I own the Basis 2001 TT with the Grahmm 2.2 and Ruby2 Cartridge. I recently purchased the Kobe Strobe kit to test the speed at 33 1/3. The instructions state that if you see the number move less than 10 times in a minute than the speed is fine. Mine moved 2 times. I assume this means that the speed is fairly close to perfection. If I purchased the VPI-SDS speed control, will I hear any real benefits?
P.S. I also tested the speed pluging my TT into the PS Audio P300. There was no difference. I was a little suprised.
Virtually all turntables have some speed control issues. Most of the better ones keep all the variations in a very limited range with little or no audible effect(with most people). However, I am always amazed at what seemingly insignificant things can do to improve the sound quality. I would state that anything that you can do that would smoothe and steady your platter speed is going to be beneficial. Even if your TT is at a good capability already. I know of several people with state-of-the-art turntables, who have found audible benefit from changing power cords on the motor system, changing the caps and resistors and wiring in the motor controller, using better power conditioning or DC battery power on the motors,using different belt materials, etc. When a turntable already has "excellent" speed control, one might wonder how doing any of these things can improve it. I don't know all the exact reasons, but in certain cases the changes are audible. I suspect that the changes are in fact making the motor and drive system operate smoother and more stable.

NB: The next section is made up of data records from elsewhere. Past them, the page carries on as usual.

theorem sget_sput {w : Nat} (m : List (Nat × BitVec w)) (a b : Nat) (v : BitVec w) (ha : ∀ q ∈ m, q.1 ≠ a) :
    sget (sput m a v) b = if b = a then v else sget m b := by
  induction m with
  | nil => simp [sput, sget]
  | cons q r ih =>
    have hq := ha q (List.mem_cons_self ..)
    have hr := ih fun x hx => ha x (List.mem_cons_of_mem _ hx)
    simp only [sput]
    split
    · simp [sget]
    · simp only [sget, hr]
      by_cases h : b = q.1
      · subst h; simp [hq]
      · simp [h]

/-- Read after write, in any sparse memory. -/
theorem sget_sset {w : Nat} (m : List (Nat × BitVec w)) (a b : Nat) (v : BitVec w) : sget (sset m a v) b = if b = a then v else sget m b := by
  have hf : sget (m.filter fun q => q.1 ≠ a) b = if b = a then 0 else sget m b := by
    have := sget_filter m (fun k => decide (k ≠ a)) b
    rw [this]; by_cases h : b = a <;> simp [h]
  simp only [sset]
  split
  · rw [hf]; by_cases h : b = a <;> simp [h, *]
  · rw [sget_sput _ _ _ _ fun q hq => by simpa using (List.mem_filter.1 hq).2, hf]
    by_cases h : b = a <;> simp [h]

theorem sset_wf (m : Mem) (a : Nat) (v : Byte) (hm : m.wf = true) : Mem.wf (sset m a v) = true := swf_sset m 0 a v hm (Nat.zero_le _)

theorem ssetBytes_wf (m : Mem) (a : Nat) (bs : List Byte) (hm : m.wf = true) : (ssetBytes m a bs).wf = true := by
  induction bs generalizing m a with
  | nil => exact hm
  | cons b bs ih => exact ih _ _ (sset_wf _ _ _ hm)

theorem foldl_ind {α β : Type} (P : β → Prop) (f : β → α → β) (h : ∀ b a, P b → P (f b a)) (l : List α) (b : β) (hb : P b) : P (l.foldl f b) := by
  induction l generalizing b with
  | nil => exact hb
  | cons a l ih => exact ih _ (h _ _ hb)

theorem foldl_mems {α : Type} (f : State → α → State) (h : ∀ s a, (f s a).mems = s.mems) (l : List α) (s : State) : (l.foldl f s).mems = s.mems := by
  induction l generalizing s with
  | nil => rfl
  | cons a l ih => simp [ih, h]

theorem foldl_ok {α : Type} (f : State → α → State) (h : ∀ s a, MemsOk s.mems → MemsOk (f s a).mems) (l : List α) (s : State) (hs : MemsOk s.mems) :
    MemsOk (l.foldl f s).mems := by
  induction l generalizing s with
  | nil => exact hs
  | cons a l ih => exact ih _ (h _ _ hs)

theorem foldl_ok2 {α β : Type} (f : β × State → α → β × State) (h : ∀ p a, MemsOk p.2.mems → MemsOk (f p a).2.mems) (l : List α) (p : β × State)
    (hp : MemsOk p.2.mems) : MemsOk (l.foldl f p).2.mems := foldl_ind (fun (p : β × State) => MemsOk p.2.mems) f h l p hp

To paraphrase from an IAR article I once read, the record only supplies half the information in the music. It supplies the amplitude information etched into the vinyl. It relies upon the turntable to supply the other half, which is the time domain of the music. The record must be rotated at the correct speed to supply the time axis of the record moving under the stylus. The better the turntable can do this, the better your music will sound.

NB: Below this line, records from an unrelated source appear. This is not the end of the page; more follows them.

-- ==== Sys2Proof/Laws/CanonUnits.lean ====
section
/-! SUPPORT. Sys2Proof/Laws/CanonUnits.lean: the byte memories keep their canonical form (`MemsOk`) through XCMD, collectives, furrows and walkers: an operation
that writes no memory leaves `mems` as it is (`_mems`), one that writes keeps the form (`_ok`), and so does what a meaning answers
(`_out`). -/

set_option Elab.async false

set_option linter.unusedSimpArgs false

namespace Sys2Proof.Machine

/-! ### Xcmd -/

@[simp] theorem State.reply_mems (s : State) (d : SReg) (v : Word) : (State.reply s d v).mems = s.mems := by
  rfl

@[simp] theorem State.reportMe_mems (s : State) (code : Nat) : (State.reportMe s code).mems = s.mems := by
  simp [State.reportMe, foldl_mems, *]

@[simp] theorem execTend_out (s : State) (hok : MemsOk s.mems) : OutOk (execTend s) := by
  simp only [execTend]; (repeat' split) <;> (simp_all; done)

@[simp] theorem execTspawn_out (d a : SReg) (s : State) (hok : MemsOk s.mems) : OutOk (execTspawn d a s) := by
  simp only [execTspawn]; (repeat' split) <;> (simp_all; done)

@[simp] theorem State.newFut_ok (s : State) (p issuer : Nat) (hok : MemsOk s.mems) : MemsOk (s.newFut p issuer).2.mems := by
  unfold State.newFut
  refine ite_ok2 hok ?_
  extract_lets n
  split
  · exact snd_ok ‹_› (State.dispLog_ok _ _ _ _ _ _ _ _ hok)
  · rename_i s1 h
    have h1 : MemsOk s1.mems := snd_ok h (State.dispLog_ok _ _ _ _ _ _ _ _ hok)
    exact h1

@[simp] theorem execFnew_out (d : SReg) (s : State) (hok : MemsOk s.mems) : OutOk (execFnew d s) := by
  unfold execFnew
  exact out_ite (by simpa [State.hold] using hok) (by simp [hok])

@[simp] theorem State.attach_mems (s : State) (p fnum num : Nat) : (State.attach s p fnum num).2.mems = s.mems := by
  simp only [State.attach]; (repeat' split) <;> (simp_all [foldl_mems]; done)

@[simp] theorem execFatt_out (d a b : SReg) (s : State) (hok : MemsOk s.mems) : OutOk (execFatt d a b s) := by
  simp only [execFatt]; (repeat' split) <;> (try simp only [Prod.ext_iff] at *) <;> (repeat cases ‹_ ∧ _›) <;> (try subst_vars) <;> (simp_all; done)

@[simp] theorem execFres_out (a b : SReg) (s : State) (hok : MemsOk s.mems) : OutOk (execFres a b s) := by
  simp only [execFres]; (repeat' split) <;> (try simp only [Prod.ext_iff] at *) <;> (repeat cases ‹_ ∧ _›) <;> (try subst_vars) <;> (simp_all; done)

@[simp] theorem execFget_out (d a : SReg) (s : State) (hok : MemsOk s.mems) : OutOk (execFget d a s) := by
  simp only [execFget]; (repeat' split) <;> (simp_all; done)

@[simp] theorem execFfree_out (a : SReg) (s : State) (hok : MemsOk s.mems) : OutOk (execFfree a s) := by
  simp only [execFfree]; (repeat' split) <;> (try simp only [Prod.ext_iff] at *) <;> (repeat cases ‹_ ∧ _›) <;> (try subst_vars) <;> (simp_all; done)

@[simp] theorem execXcmdReply_out (c : CoreId) (x : CtxId) (s : State) (hok : MemsOk s.mems) : OutOk (execXcmdReply c x s) := by
  simp only [execXcmdReply]; (repeat' split) <;> (simp_all; done)

/-! ### Collective -/

@[simp] theorem State.emit_mems (s : State) (n : Nat) (b : FrameBody) : (State.emit s n b).mems = s.mems := by
  rfl

@[simp] theorem State.sendPacket_mems (s : State) (n op : Nat) (p : Packet) : (State.sendPacket s n op p).mems = s.mems := by
  simp [State.sendPacket, foldl_mems, *]

@[simp] theorem State.resend_ok (s : State) (n seq : Nat) (late : Bool) (hok : MemsOk s.mems) : MemsOk (State.resend s n seq late).mems := by
  simp only [State.resend]; (repeat' split) <;> (simp_all [foldl_mems]; done)

@[simp] theorem State.ackNow_mems (s : State) (n : Nat) : (State.ackNow s n).mems = s.mems := by
  simp [State.ackNow, foldl_mems, *]

@[simp] theorem State.noteAccepted_mems (s : State) (n : Nat) : (State.noteAccepted s n).mems = s.mems := by
  simp only [State.noteAccepted]; (repeat' split) <;> (simp_all [foldl_mems]; done)

@[simp] theorem State.nack_mems (s : State) (n : Nat) (late : Bool) : (State.nack s n late).mems = s.mems := by
  rfl

@[simp] theorem State.queueOp_mems (s : State) (o : ColOp) : (State.queueOp s o).mems = s.mems := by
  rfl

@[simp] theorem State.colFault_ok (s : State) (o : ColOp) (haddr : Nat) (f : XFault) (hok : MemsOk s.mems) : MemsOk (s.colFault o haddr f).mems := by
  have h := State.endOp_ok s o 2 hok
  simp only [State.colFault]
  split <;> simpa using h

theorem State.bucketFail_ok {α : Type} (s s1 : State) (o : ColOp) (off va : Nat) (f : XFault) (hok : MemsOk s.mems) (h1 : MemsOk s1.mems) :
    MemsOk (s.bucketFail s1 o off va f : ColRes α × State).2.mems := ite_ok2 hok (State.colFault_ok _ _ _ _ h1)

@[simp] theorem State.bucketRead_ok (s : State) (o : ColOp) (off n : Nat) (hok : MemsOk s.mems) : MemsOk (s.bucketRead o off n).2.mems := by
  unfold State.bucketRead
  split
  · simpa using hok
  · rename_i va _
    have h := State.readVa_mems s o.unit (some 6) 0 o.acq false (o.bucket.toNat + off) (va + off) n
    split
    · rename_i e; rw [e] at h; simpa [h] using hok
    · rename_i e; rw [e] at h; exact State.bucketFail_ok _ _ _ _ _ _ hok (by rw [h]; exact hok)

I can't say what will improve or degrade the sound in your particular system. Certain changes may make improvements, or may not, or they may or may not be heard at the speaker. You have to experiment on your own system to see what helps and what doesn't.
Well said, Twl! My short pontification is that the better the speed control the better (more accurate) the pitch, therefore the better the music. I have the VPI SDS and am using it in conjunction with the VPI HW-19 Mk. III table. My music IS better using this unit. To me, well worth the price of admission.
I also have this strobe, but it really only tells you what the average speed is. Their could be small variations in the speed, constantly speeding up and slowing down, that the strobe won't reveal. Large flucations would show up as the tick marks drifting first one way and then the other, but I don't think you could see small ones.

Since I believe you have an AC motor, any variations in the line frequency will result in speed flucations. Just because it was 2 when you measured it doesn't mean it will be 2 all of the time. It depends on how well the power company regulates the frequency and how much noise is on the line. This is where the VPI-SDS or PS Audio come into play. Since they supply an unwavering 60 hz signal, the stability should be better even if you don't see it with the strobe.

If it is stability you seek, then you already have the Ps Audio so I don't see any benefit in getting the VPI since it is also a regenerator. The VPI does perform some other functions such as ramping up the motor so you would need to decide if it is worth it to you. If you use the PS Audio be sure it is set for 60 Hz and the multiwave stuff is turned off.
"The record must be rotated at the correct speed to supply the time axis of the record moving under the stylus. The better the turntable can do this, the better your music will sound."